On Sun, Oct 7, 2012 at 5:32 AM, Eric Prud'hommeaux <eric@w3.org> wrote:
> The LC grammar includes a LANGTAG production
>
>   [144s] LANGTAG ::= '@' [a-zA-Z]+ ('-' [a-zA-Z0-9]+)*
>
> which doesn't match the one in BCP 47
>
>          obs-language-tag = primary-subtag *( "-" subtag )
>          primary-subtag   = 1*8ALPHA
>          subtag           = 1*8(ALPHA / DIGIT)
>
> (Basically, Turtle is too liberal in what it permits in a LANGTAG.)
> The proposal from I18N was to reference
>   http://tools.ietf.org/html/bcp47#section-2.1
> which could mean one of:
>
> 1 remove the production rule and include instead (coursly) href the bcp47 defn.
> 2 preserve our production and href the bcp47 rule informatively
> 3 preserve our production and href the bcp47 rule normatively
> 4 align our production and href the bcp47 rule normatively
>
> I've mocked up #4 in the editor's draft (my pref).
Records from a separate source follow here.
-- ==== Sys2Proof/Machine/Ops.lean ====
section
/-! DEFINITION. The named operations: recording a fault (60_exceptions R213), mailbox and register access (20_memory
R71-R78), the FG port's hold (40_commands R130), and the bookkeeping of a turn. -/

namespace Sys2Proof.Machine

/-! ## Faults -/

/-- `raise Fault(code)` (00_scope R12, 60_exceptions R213): the record is written only when none stands. There is no
trap: nothing else changes (R210). -/
def State.raise (s : State) (code : Fault) (port : Port) (word : Word) : State :=
  match s.fault with
  | none => { s with fault := some ⟨code, port, word⟩ }
  | some _ => s

/-- The word of the SEND in progress, which a fault in a micro-step records (10_state R29). Its two operands are latched
and its other bits are fixed, so it is rebuilt from them (DEDUCED, safe: log 11). -/
def State.sendWord (s : State) : Word := (Instr.send s.ty s.len).encode

/-- A fault raised by a micro-step of FG. -/
def State.raiseFg (s : State) (code : Fault) : State := s.raise code .fg s.sendWord

/-! ## The sequencer's own assignments -/

/-- `goto P` (R12). -/
def State.goto (s : State) (next : Phase) : State := { s with phase := next }

/-- `claimed <- none` (R169). -/
def State.disown (s : State) : State := { s with claimed := none }

/-- The operation that waits at the FG port becomes `op` (R130). -/
def State.hold (s : State) (op : Option HostOp) : State := { s with held := op }

/-! ## Mailboxes -/

/-- `s` with mailbox `m` replaced. -/
def State.setMob (s : State) (m : Slot) (x : Mailbox) : State := { s with mobs := mobSet s.mobs m x }

/-- `s` with mailbox `m` changed by `f`. -/
def State.updMob (s : State) (m : Slot) (f : Mailbox → Mailbox) : State := s.setMob m (f (s.mob m))

/-- A paged write: it reaches the copy of the mailbox that CANPAGE.MOBNB selects (R73); none when MOBNB = 15 (R74). -/
def State.pagedWrite (s : State) (f : Mailbox → Mailbox) : Option State :=
  if mobnb s.canpage = 15#4 then none else some (s.updMob (mobnb s.canpage) f)

/-- A paged read without a side effect (R73, R76-R78); none when MOBNB = 15 (R74). -/
def State.pagedRead (s : State) (f : Mailbox → Byte) : Option (Byte × State) :=
  if mobnb s.canpage = 15#4 then none else some (f (s.mob (mobnb s.canpage)), s)

/-- The CANMSG access's side effect on CANPAGE (R75). -/
def State.afterMsg (s : State) : State := { s with canpage := pageAfterMsg s.canpage }

/-- MSG[i] of a mailbox replaced. -/
def setMsg (x : Mailbox) (i : BitVec 3) (v : Byte) : Mailbox :=
  { x with msg := x.msg.set i.toNat v i.isLt }

/-- MSG[i] of a mailbox. -/
def getMsg (x : Mailbox) (i : BitVec 3) : Byte := x.msg[i.toNat]'i.isLt

/-! ## RegRead and RegWrite (R12, R71-R78) -/

/-- `RegRead(name)`: the value and the state after the access. None is R74's illegal access. -/
def State.regRead (s : State) : RegName → Option (Byte × State)
  | .canpage => some (s.canpage, s)
  | .canie1 => some (s.canie1 &&& 0x7F#8, s)
  | .canstmob => s.pagedRead (fun x => x.stmob)
  | .cancdmob => s.pagedRead (fun x => x.cdmob)
  | .canidt1 => s.pagedRead (fun x => x.idt1)
  | .canidt2 => s.pagedRead (fun x => x.idt2)
  | .canidt3 => s.pagedRead (fun x => x.idt3)
  | .canidt4 => s.pagedRead (fun x => x.idt4)
  | .canmsg => (s.pagedRead (fun x => getMsg x (indx s.canpage))).map (fun r => (r.1, r.2.afterMsg))

/-- `RegWrite(name, v)`. None is R74's illegal access. CANIE1 ignores writes to bit 7 (R41, R78); a CANMSG write stores
the byte and then advances INDX (R75). -/
def State.regWrite (s : State) (v : Byte) : RegName → Option State
  | .canpage => some { s with canpage := v }
  | .canie1 => some { s with canie1 := v &&& 0x7F#8 }
  | .canstmob => s.pagedWrite (fun x => { x with stmob := v })
  | .cancdmob => s.pagedWrite (fun x => { x with cdmob := v })
  | .canidt1 => s.pagedWrite (fun x => { x with idt1 := v })
  | .canidt2 => s.pagedWrite (fun x => { x with idt2 := v })
  | .canidt3 => s.pagedWrite (fun x => { x with idt3 := v })
  | .canidt4 => s.pagedWrite (fun x => { x with idt4 := v })
  | .canmsg => (s.pagedWrite (fun x => setMsg x (indx s.canpage) v)).map State.afterMsg

/-- A micro-step that writes one register and goes to the next phase. An illegal access raises ERR_ILLEGAL and the
micro-step has no further effect (R12, R74; log 12). -/
def State.writeThen (s : State) (r : RegName) (v : Byte) (next : Phase) : State :=
  match s.regWrite v r with
  | some s' => s'.goto next
  | none => s.raiseFg .errIllegal

/-- A micro-step that reads one register and goes on with the value read. An illegal access as in `writeThen`. -/
def State.readThen (s : State) (r : RegName) (k : Byte → State → State) : State :=
  match s.regRead r with
  | some (v, s') => k v s'
  | none => s.raiseFg .errIllegal

/-! ## Ports and turns -/

/-- An FG-port command: accepted only in IDLE, otherwise the port holds and nothing changes (R130). -/
def onFgPort (s : State) (accept : State → State) : Host.Outcome State Fault Refusal :=
  .next (if s.phase = .idle then accept s else s)

/-- A command whose check refuses it records its fault and has no other effect (R136, R191, R212). -/
def State.refuseOr (s : State) (refusal : Option Fault) (i : Instr) (accepted : State) : State :=
  match refusal with
  | some code => s.raise code i.port i.encode
  | none => accepted

/-- The turn is taken from the schedule. -/
def State.pop (s : State) : State := { s with turns := s.turns.tail, ticks := s.ticks + 1 }

/-- One enabled agent step is counted (R13). -/
def State.count (s : State) : State := { s with steps := s.steps + 1 }

/-- The state an enabled agent's step works on: its turn taken, its step counted. -/
def State.begun (s : State) : State := s.pop.count

/-- Whose turn it is: the first of the fixed ones, and a free choice when none is fixed (R10; log 2). -/
def nextTurn (p : Params) (s : State) : Turn :=
  match s.turns with
  | t :: _ => t
  | [] => p.turn s.ticks

end Sys2Proof.Machine
end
See the last
> sentence of
> http://www.w3.org/2011/rdf-wg/wiki/I18n-Comments#189:_.5BS.5D_reference_obs-language-tag_instead_of_defining_your_own
> for all the links.

None of 1-4 provides an enhancement to the state of language tag
parsing in Turtle. In order to use the grammar to test for a valid
language tag it must be compared to the complete registration list,
and be a legal composition. For even the lower bar of testing for a
well formed language tag a much more complex grammar must be used. All
of these solutions would simply add complexity without any real gain
to anyone. RDF Concepts already requires, with a MUST no less,
that "The language tag must be well-formed according to section
2.2.9", these additions to Turtle aren't enough to do that. Either we
need to go all the way and specify the exhaustive grammar for well
formedness or leave this alone and let something up stream of the
parser confirm well formedness.

--Gavin


> --
> -ericP
>

Received on Sunday, 7 October 2012 14:35:37 UTC